How are fossils formed?

Fossils are primarily formed when organisms are rapidly buried in sediment (like mud, sand, or volcanic ash) shortly after death. Over long periods, the soft tissues decay, but the hard parts (bones, shells, teeth) are replaced by minerals or leave an impression. The sediment then compacts and hardens into sedimentary rock, preserving the organism's remains or traces.

What is the full process of fossilization and its various mechanisms?

Fossilization typically begins with the rapid burial of an organism's remains in sediment, which protects it from scavengers and decomposition. The process then involves several mechanisms:

• Permineralization: Minerals from groundwater seep into porous spaces of hard tissues (like bones or wood) and crystallize, effectively turning them to stone.
• Replacement: The original organic material is completely dissolved and replaced by new minerals, retaining the original shape.
• Molds & Casts: If an organism (or part of it) dissolves after being buried, it leaves an empty space (a mold).
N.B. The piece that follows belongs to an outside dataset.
-- ==== Sys2Proof/Machine/Dispatch.lean ====
section
/-! DEFINITION. exec: one arm per command, each a direct call of its meaning. -/
namespace Sys2Proof.Machine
This mold can later be filled with sediment or minerals, forming a cast.
• Compression/Carbonization: Organic material, like leaves or soft-bodied organisms, is flattened by overlying sediments, leaving behind a thin film of carbon.
• Unaltered Preservation: In rare cases, the original organism or parts are preserved without significant alteration (e.g., insects in amber, mammoths in ice, or organisms in tar pits).

Finally, the surrounding sediment compacts and hardens into sedimentary rock, encasing and preserving the fossilized remains or traces over geological time.